The opinion of the court was delivered by: Pitman, United States Magistrate Judge:
MEMORANDUM OPINION AND ORDER
Petitioner, an inmate in the custody of the New York State Department of Correctional Services, commenced this habeas corpus proceeding pursuant to 28 U.S.C. § 2254, claiming that his conviction violated certain of his federally protected rights. By motion dated November 29, 2010 (Docket Item 3), petitioner seeks to have counsel appointed to represent him pursuant to the Criminal Justice Act, 18 U.S.C. § 3006A. For the reasons set forth below, the motion is denied without prejudice to renewal.
It is well settled that there is no constitutional right to counsel in a habeas corpus proceeding such as this one; rather the appointment of counsel in such a proceeding is a matter of discretion. Wright v. West, 505 U.S. 277, 293 (1992); Pennsylvania v. Finley, 481 U.S. 551, 555-59 (1987); Heath v. United States Parole Comm'n, 788 F.2d 85, 88 (2d Cir. 1986);
Moolenaar v. Mantella, 00 Civ. 6380 (RMB)(KNF), 2001 WL 43602 at *1 (S.D.N.Y. Jan. 18, 2001). Accordingly, petitioner's application should be analyzed in the same manner as any other application for pro bono counsel in a civil case.

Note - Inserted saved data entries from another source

-- ==== Sys2Proof/Machine/Vector.lean ====
section
/-! DEFINITION. The vector registers and the floating, conversion and integer vector instructions
(spec/06_vector_unit.md, R172–R187, R195). -/

namespace Sys2Proof.Machine

/-! ## The vector register file (R11, R13–R15, R173–R175) -/

/-- A vector register of zeros. -/
def VReg.zero : VReg := Vector.replicate 1024 0
/-- Element (r, c) at 64 r + c (R13). -/
def VReg.at (v : VReg) (r c : Nat) : Word := v.toArray.getD (64 * r + c) 0
/-- The register whose element (r, c) is f r c. -/
def VReg.gen (f : Nat → Nat → Word) : VReg := Vector.ofFn (fun i => f (i.val / 64) (i.val % 64))
/-- `old` with its active elements, those of the mask, taken from `new` (R173). -/
def VReg.merge (mask : Pred) (old new : VReg) : VReg :=
  Vector.ofFn (fun i => if mask.getLsbD i.val then new[i.val] else old[i.val])
/-- Row r as a list. -/
def VReg.row (v : VReg) (r : Nat) : List Word := (upto 0 64).map (fun c => v.at r c)
def VReg.col (v : VReg) (c : Nat) : List Word := (upto 0 16).map (fun r => v.at r c)

def Core.vreg (k : Core) (n : Nat) : VReg := k.vfile.get VReg.zero n
def Core.setVreg (k : Core) (n : Nat) (v : VReg) : Core := { k with vfile := k.vfile.set VReg.zero n v }

/-- B(s): the sum of the windows of the resident strands with lower ids (R14). -/
def Core.windowBase (k : Core) (i : Nat) : Nat :=
  ((upto 0 i).map (fun j => if (k.strand j).run = .absent then 0 else (k.strand j).wv)).sum

/-- The core register a vector name of the current strand maps to (R14, R15). -/
def State.vphys (s : State) (n : Nat) : Nat := (s.core s.myCore).windowBase s.myStrand + s.me.physV n
/-- v[n] read and written. -/
def State.rv (s : State) (n : Nat) : VReg := (s.core s.myCore).vreg (s.vphys n)
def State.wv (s : State) (n : Nat) (v : VReg) : State := s.modCore s.myCore (fun k => k.setVreg (s.vphys n) v)

/-- The checks of step 5 for the operands `regs`, each a run of consecutive names: the window, the group bounds, overlap of
the first two when they must lie `apart`, then type, rm and immediate ranges, `ok` (R174, R175, R177). -/
def State.vcheck (s : State) (regs : List (Nat × Nat)) (apart ok : Bool) : Option Raise :=
  let names := regs.flatMap (fun r => upto r.1 r.2)
  let sets := regs.map (fun r => (upto r.1 r.2).map s.vphys)
  if names.any (fun n => decide (s.me.wv ≤ n ∧ n < 64)) then some (raise 0x07)
  else if names.any (fun n => decide (64 ≤ n)) then some (raise 0x02)
  else if apart && (sets.getD 0 []).any (fun n => (sets.getD 1 []).contains n) then some (raise 0x03)
  else if !ok then some (raise 0x02)
  else none

/-- A vector instruction: its checks whatever the mask, then its effect (R173, R177). -/
def State.runV (s : State) (len : Nat) (regs : List (Nat × Nat)) (apart ok : Bool) (uses : List (BitVec 5))
    (op : State → State) : Out :=
  s.run len (s.vcheck regs apart ok) true uses (fun s => .next (op s))

/-- The active elements of v[d] written from `new`, every source having been read (R173). -/
def State.wvActive (s : State) (d : Nat) (mask : Pred) (new : VReg) : State := s.wv d (VReg.merge mask (s.rv d) new)

/-- Values and flags of the elements of the mask, row-major; the others keep 0 and raise nothing. -/
def eachActive (mask : Pred) (f : Nat → Nat → Word × Flags) : VReg × Flags :=
  let v : Vector (Word × Flags) 1024 := Vector.ofFn (fun i =>
    if mask.getLsbD i.val then f (i.val / 64) (i.val % 64) else (0, 0))
  (v.map (fun p => p.1), v.toArray.foldl (fun a p => a ||| p.2) 0)

/-- The long-form fields of a short form (R195). -/
def longForm (f : FV) (ty : Nat) (vc : BitVec 6) (imm : Nat) : FVL :=
  { g := BitVec.ofNat 7 (guardName4 f.g), vd := f.vd, va := f.va, vb := f.vb, vc := vc, rm := 0, ty := BitVec.ofNat 3 ty,
    imm := BitVec.ofNat 13 imm }

/-- The registers an elementwise operation names (R180, R187). -/
def vregs (f : FVL) (srcs : Nat) : List (Nat × Nat) :=
  [(f.vd.toNat, 1), (f.va.toNat, 1), (f.vb.toNat, 1), (f.vc.toNat, 1)].take (srcs + 1)

/-- An elementwise operation (R173, R176): lane results into the active elements of vd, their flags into fstat. -/
def State.elementwise (s : State) (len : Nat) (f : FVL) (o : VecOp) : Out :=
  s.runV len (vregs f o.srcs) false (o.ok f.rm f.ty.toNat f.imm.toNat) [] (fun s =>
    let mask := s.me.mask7 f.g
    let a := s.rv f.va.toNat
    let b := s.rv f.vb.toNat
    let c := s.rv f.vc.toNat
    let r := eachActive mask (fun i j =>
      o.elem (Rm.ofBits f.rm) f.ty.toNat f.imm.toNat (a.at i j) (b.at i j) (c.at i j))
    (s.wvActive f.vd.toNat mask r.1).modMe (fun t => t.raise r.2))

/-! ## Major 0x50 (R180–R184) -/

/-- VADD (R180). -/
def execVadd (f : FVL) (s : State) : Out := s.elementwise 2 f opVadd
/-- VSUB (R180). -/
def execVsub (f : FVL) (s : State) : Out := s.elementwise 2 f opVsub
/-- VMUL (R180). -/
def execVmul (f : FVL) (s : State) : Out := s.elementwise 2 f opVmul
/-- VFMA (R180). -/
def execVfma (f : FVL) (s : State) : Out := s.elementwise 2 f opVfma
/-- VFMS (R180). -/
def execVfms (f : FVL) (s : State) : Out := s.elementwise 2 f opVfms
/-- VFNMA (R180). -/
def execVfnma (f : FVL) (s : State) : Out := s.elementwise 2 f opVfnma
/-- VDIV (R180). -/
def execVdiv (f : FVL) (s : State) : Out := s.elementwise 2 f opVdiv
/-- VSQRT (R180). -/
def execVsqrt (f : FVL) (s : State) : Out := s.elementwise 2 f opVsqrt
/-- VMAX (R180). -/
def execVmax (f : FVL) (s : State) : Out := s.elementwise 2 f opVmax
/-- VMIN (R180). -/
def execVmin (f : FVL) (s : State) : Out := s.elementwise 2 f opVmin
/-- VABS (R180). -/
def execVabs (f : FVL) (s : State) : Out := s.elementwise 2 f opVabs
/-- VNEG (R180). -/
def execVneg (f : FVL) (s : State) : Out := s.elementwise 2 f opVneg
/-- VCPSGN (R180). -/
def execVcpsgn (f : FVL) (s : State) : Out := s.elementwise 2 f opVcpsgn
/-- VRINT (R180). -/
def execVrint (f : FVL) (s : State) : Out := s.elementwise 2 f opVrint
/-- VLDEXP (R180). -/
def execVldexp (f : FVL) (s : State) : Out := s.elementwise 2 f opVldexp
/-- VRCP (R180). -/
def execVrcp (f : FVL) (s : State) : Out := s.elementwise 2 f opVrcp
/-- VRSQRT (R180). -/
def execVrsqrt (f : FVL) (s : State) : Out := s.elementwise 2 f opVrsqrt
/-- VEXP (R180). -/
def execVexp (f : FVL) (s : State) : Out := s.elementwise 2 f opVexp
/-- VEXP2 (R180). -/
def execVexp2 (f : FVL) (s : State) : Out := s.elementwise 2 f opVexp2
/-- VLOG2 (R180). -/
def execVlog2 (f : FVL) (s : State) : Out := s.elementwise 2 f opVlog2
/-- VTANH (R180). -/
def execVtanh (f : FVL) (s : State) : Out := s.elementwise 2 f opVtanh
/-- VSIGM (R180). -/
def execVsigm (f : FVL) (s : State) : Out := s.elementwise 2 f opVsigm
/-- VSILU (R180). -/
def execVsilu (f : FVL) (s : State) : Out := s.elementwise 2 f opVsilu
/-- VGELU (R180). -/
def execVgelu (f : FVL) (s : State) : Out := s.elementwise 2 f opVgelu
/-- VCVT (R184). -/
def execVcvt (f : FVL) (s : State) : Out := s.elementwise 2 f opVcvt
/-- VMAXNUM (R180). -/
def execVmaxnum (f : FVL) (s : State) : Out := s.elementwise 2 f opVmaxnum
/-- VMINNUM (R180). -/
def execVminnum (f : FVL) (s : State) : Out := s.elementwise 2 f opVminnum
/-- VDOT2 (R180). -/
def execVdot2 (f : FVL) (s : State) : Out := s.elementwise 2 f opVdot2
/-- VSQD (R180). -/
def execVsqd (f : FVL) (s : State) : Out := s.elementwise 2 f opVsqd
/-- VLERP (R180). -/
def execVlerp (f : FVL) (s : State) : Out := s.elementwise 2 f opVlerp

/-- The conversions of VCVTN (R185): destination type, source type. -/
def narrowLane (dst src : Nat) (rm : Rm) (a : Nat) : Res :=
  match dst, src with
  | 1, _ => fpConvert Fmt.bf16 rm (fp32 a)
  | 2, _ => fpConvert Fmt.fp16 rm (fp32 a)
  | 5, _ => mk8From (fp32 a)
  | 4, 0 => (intFrom 8 rm (fp32 a)).lane 8
  | 4, _ => (intOfFrac (-128) 127 rm (Frac.ofInt (sextNat a 32))).lane 8
  | _, 0 => (intFrom 4 rm (fp32 a)).lane 4
  | _, _ => (intOfFrac (-8) 7 rm (Frac.ofInt (sextNat a 32))).lane 4
def narrowOk (dst src : Nat) : Bool := [(1, 0), (2, 0), (5, 0), (4, 0), (4, 3), (6, 0), (6, 3)].contains (dst, src)

/-- VCVTN (R185): the group va, of 32 / width registers, into vd, which is no member of it. With a type pair that the form does not
take the group is one register, so that 0x02 comes before a window, bounds or overlap fault of a later member (DESIGN CHOICE,
log 91). -/
def execVcvtn (f : FVL) (s : State) : Out :=
  let ty := f.ty.toNat
  let src := f.imm.toNat
  let k := if narrowOk ty src then 32 / laneWidth ty else 1
  s.runV 2 [(f.vd.toNat, 1), (f.va.toNat, k)] (narrowOk ty src) (narrowOk ty src) [] (fun s =>
    let mask := s.me.mask7 f.g
    let group := (upto 0 k).map (fun j => s.rv (f.va.toNat + j))
    let r := eachActive mask (fun i c =>
      packLanes (laneWidth ty) (group.map (fun v => narrowLane ty src (Rm.ofBits f.rm) (v.at i c).toNat)))
    (s.wvActive f.vd.toNat mask r.1).modMe (fun t => t.raise r.2))

/-- The conversions of VCVTW (R186). -/
def widenLane (dst src : Nat) (rm : Rm) (a : Nat) : Res :=
  match dst, src with
  | 0, 1 => fpConvert Fmt.fp32 rm ⟨Fmt.bf16, a⟩
  | 0, 2 => fpConvert Fmt.fp32 rm ⟨Fmt.fp16, a⟩
  | 0, 5 => fpOfMk8 Fmt.fp32 rm a
  | 0, 4 => fpOfInt Fmt.fp32 rm (sextNat a 8)
  | 0, _ => fpOfInt Fmt.fp32 rm (sextNat a 4)
  | _, 1 => (intFrom 32 rm ⟨Fmt.bf16, a⟩).lane 32
  | _, 2 => (intFrom 32 rm ⟨Fmt.fp16, a⟩).lane 32
  | _, 5 => (intOfMk8 (-2 ^ 31) (2 ^ 31 - 1) rm a).lane 32
  | _, 4 => ⟨(sextNat a 8 % 2 ^ 32).toNat, 0⟩
  | _, _ => ⟨(sextNat a 4 % 2 ^ 32).toNat, 0⟩
def widenOk (dst src : Nat) : Bool := (dst == 0 || dst == 3) && [1, 2, 4, 5, 6].contains src

/-- VCVTW (R186): the lanes of va into the group vd, of which va is no member; the group of a type pair that the form does not take
is one register (DESIGN CHOICE, log 91). -/
def execVcvtw (f : FVL) (s : State) : Out :=
  let ty := f.ty.toNat
  let src := f.imm.toNat
  let k := if widenOk ty src then 32 / laneWidth src else 1
  s.runV 2 [(f.vd.toNat, k), (f.va.toNat, 1)] (widenOk ty src) (widenOk ty src) [] (fun s =>
    let mask := s.me.mask7 f.g
    let a := s.rv f.va.toNat
    (upto 0 k).foldl (fun s j =>
      let r := eachActive mask (fun i c =>
        packLanes 32 [widenLane ty src (Rm.ofBits f.rm) (lane (laneWidth src) j (a.at i c))])
      (s.wvActive (f.vd.toNat + j) mask r.1).modMe (fun t => t.raise r.2)) s)

/-! ## Major 0x51 (R187) -/

/-- VIADD (R187). -/
def execViadd (f : FVL) (s : State) : Out := s.elementwise 2 f opViadd
/-- VISUB (R187). -/
def execVisub (f : FVL) (s : State) : Out := s.elementwise 2 f opVisub
/-- VIMUL (R187). -/
def execVimul (f : FVL) (s : State) : Out := s.elementwise 2 f opVimul
/-- VIMULH (R187). -/
def execVimulh (f : FVL) (s : State) : Out := s.elementwise 2 f opVimulh
/-- VIMAD (R187). -/
def execVimad (f : FVL) (s : State) : Out := s.elementwise 2 f opVimad
/-- VIADDS (R187). -/
def execViadds (f : FVL) (s : State) : Out := s.elementwise 2 f opViadds
/-- VISUBS (R187). -/
def execVisubs (f : FVL) (s : State) : Out := s.elementwise 2 f opVisubs
/-- VIADDUS (R187). -/
def execViaddus (f : FVL) (s : State) : Out := s.elementwise 2 f opViaddus
/-- VISUBUS (R187). -/
def execVisubus (f : FVL) (s : State) : Out := s.elementwise 2 f opVisubus
/-- VIMIN (R187). -/
def execVimin (f : FVL) (s : State) : Out := s.elementwise 2 f opVimin
/-- VIMAX (R187). -/
def execVimax (f : FVL) (s : State) : Out := s.elementwise 2 f opVimax
/-- VIMINU (R187). -/
def execViminu (f : FVL) (s : State) : Out := s.elementwise 2 f opViminu
/-- VIMAXU (R187). -/
def execVimaxu (f : FVL) (s : State) : Out := s.elementwise 2 f opVimaxu
/-- VIABS (R187). -/
def execViabs (f : FVL) (s : State) : Out := s.elementwise 2 f opViabs
/-- VAND (R187). -/
def execVand (f : FVL) (s : State) : Out := s.elementwise 2 f opVand
/-- VOR (R187). -/
def execVor (f : FVL) (s : State) : Out := s.elementwise 2 f opVor
/-- VXOR (R187). -/
def execVxor (f : FVL) (s : State) : Out := s.elementwise 2 f opVxor
/-- VANDN (R187). -/
def execVandn (f : FVL) (s : State) : Out := s.elementwise 2 f opVandn
/-- VNOT (R187). -/
def execVnot (f : FVL) (s : State) : Out := s.elementwise 2 f opVnot
/-- VSLL (R187). -/
def execVsll (f : FVL) (s : State) : Out := s.elementwise 2 f opVsll
/-- VSRL (R187). -/
def execVsrl (f : FVL) (s : State) : Out := s.elementwise 2 f opVsrl
/-- VSRA (R187). -/
def execVsra (f : FVL) (s : State) : Out := s.elementwise 2 f opVsra
/-- VSLLI (R187). -/
def execVslli (f : FVL) (s : State) : Out := s.elementwise 2 f opVslli
/-- VSRLI (R187). -/
def execVsrli (f : FVL) (s : State) : Out := s.elementwise 2 f opVsrli
/-- VSRAI (R187). -/
def execVsrai (f : FVL) (s : State) : Out := s.elementwise 2 f opVsrai
/-- VPOPC (R187). -/
def execVpopc (f : FVL) (s : State) : Out := s.elementwise 2 f opVpopc
/-- VCLZ (R187). -/
def execVclz (f : FVL) (s : State) : Out := s.elementwise 2 f opVclz
/-- VDOT4 (R187). -/
def execVdot4 (f : FVL) (s : State) : Out := s.elementwise 2 f opVdot4
/-- VADDI (R187). -/
def execVaddi (f : FVL) (s : State) : Out := s.elementwise 2 f opVaddi
/-- VANDI (R187). -/
def execVandi (f : FVL) (s : State) : Out := s.elementwise 2 f opVandi
/-- VSRAR (R187). -/
def execVsrar (f : FVL) (s : State) : Out := s.elementwise 2 f opVsrar
/-- VCLAMP (R187). -/
def execVclamp (f : FVL) (s : State) : Out := s.elementwise 2 f opVclamp

/-! ## Short forms of majors 0x30 and 0x31 (R195) -/

/-- The short VADD.f32 (R195). -/
def execVaddShort (f : FV) (s : State) : Out := s.elementwise 1 (longForm f 0 0 0) opVadd
/-- The short VSUB.f32 (R195). -/
def execVsubShort (f : FV) (s : State) : Out := s.elementwise 1 (longForm f 0 0 0) opVsub
/-- The short VMUL.f32 (R195). -/
def execVmulShort (f : FV) (s : State) : Out := s.elementwise 1 (longForm f 0 0 0) opVmul
/-- The short VFMA.f32 (R195). -/
def execVfmaShort (f : FV) (s : State) : Out := s.elementwise 1 (longForm f 0 f.vd 0) opVfma
/-- The short VMAX.f32 (R195). -/
def execVmaxShort (f : FV) (s : State) : Out := s.elementwise 1 (longForm f 0 0 0) opVmax
/-- The short VMIN.f32 (R195). -/
def execVminShort (f : FV) (s : State) : Out := s.elementwise 1 (longForm f 0 0 0) opVmin
/-- The short VEXP.f32 (R195). -/
def execVexpShort (f : FV) (s : State) : Out := s.elementwise 1 (longForm f 0 0 0) opVexp
/-- The short VSIGM.f32 (R195). -/
def execVsigmShort (f : FV) (s : State) : Out := s.elementwise 1 (longForm f 0 0 0) opVsigm
/-- The short VIADD.i32 (R195). -/
def execViaddShort (f : FV) (s : State) : Out := s.elementwise 1 (longForm f 3 0 0) opViadd
/-- The short VISUB.i32 (R195). -/
def execVisubShort (f : FV) (s : State) : Out := s.elementwise 1 (longForm f 3 0 0) opVisub
/-- The short VIMUL.i32 (R195). -/
def execVimulShort (f : FV) (s : State) : Out := s.elementwise 1 (longForm f 3 0 0) opVimul
/-- The short VAND.i32 (R195). -/
def execVandShort (f : FV) (s : State) : Out := s.elementwise 1 (longForm f 3 0 0) opVand
/-- The short VOR.i32 (R195). -/
def execVorShort (f : FV) (s : State) : Out := s.elementwise 1 (longForm f 3 0 0) opVor
/-- The short VXOR.i32 (R195). -/
def execVxorShort (f : FV) (s : State) : Out := s.elementwise 1 (longForm f 3 0 0) opVxor
/-- The short VIMAX.i32 (R195). -/
def execVimaxShort (f : FV) (s : State) : Out := s.elementwise 1 (longForm f 3 0 0) opVimax
/-- The short VIMIN.i32 (R195). -/
def execViminShort (f : FV) (s : State) : Out := s.elementwise 1 (longForm f 3 0 0) opVimin

end Sys2Proof.Machine
end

The factors to be considered in ruling on a motion for pro bono counsel are well settled and include "the merits of plaintiff's case, the plaintiff's ability to pay for private counsel, [the plaintiff's] efforts to obtain a lawyer, the availability of counsel, and the plaintiff's ability to gather the facts and deal with the issues if unassisted by counsel." Cooper v. A. Sargenti Co., 877 F.2d 170, 172 (2d Cir. 1989). Of these, "[t]he factor which command[s] the most attention [is] the merits." Id. Accord Odom v. Sielaff, 90 Civ. 7659 (DAB), 1996 WL 208203 (S.D.N.Y. April 26, 1996); see Berry v. Kerik, 366 F.3d 85, 88 (2d Cir. 2003). As noted fifteen years ago by the Court of Appeals:
Courts do not perform a useful service if they appoint a volunteer lawyer to a case which a private lawyer would not take if it were brought to his or her attention. Nor do courts perform a socially justified function when they request the services of a volunteer lawyer for a meritless case that no lawyer would take were the plaintiff not indigent.
Cooper v. A. Sargenti Co., supra, 877 F.2d at 174; see also Hendricks v. Coughlin, 114 F.3d 390, 392 (2d Cir. 1997) ("'In deciding whether to appoint counsel . . . the district judge should first determine whether the indigent's position seems likely to be of substance.'").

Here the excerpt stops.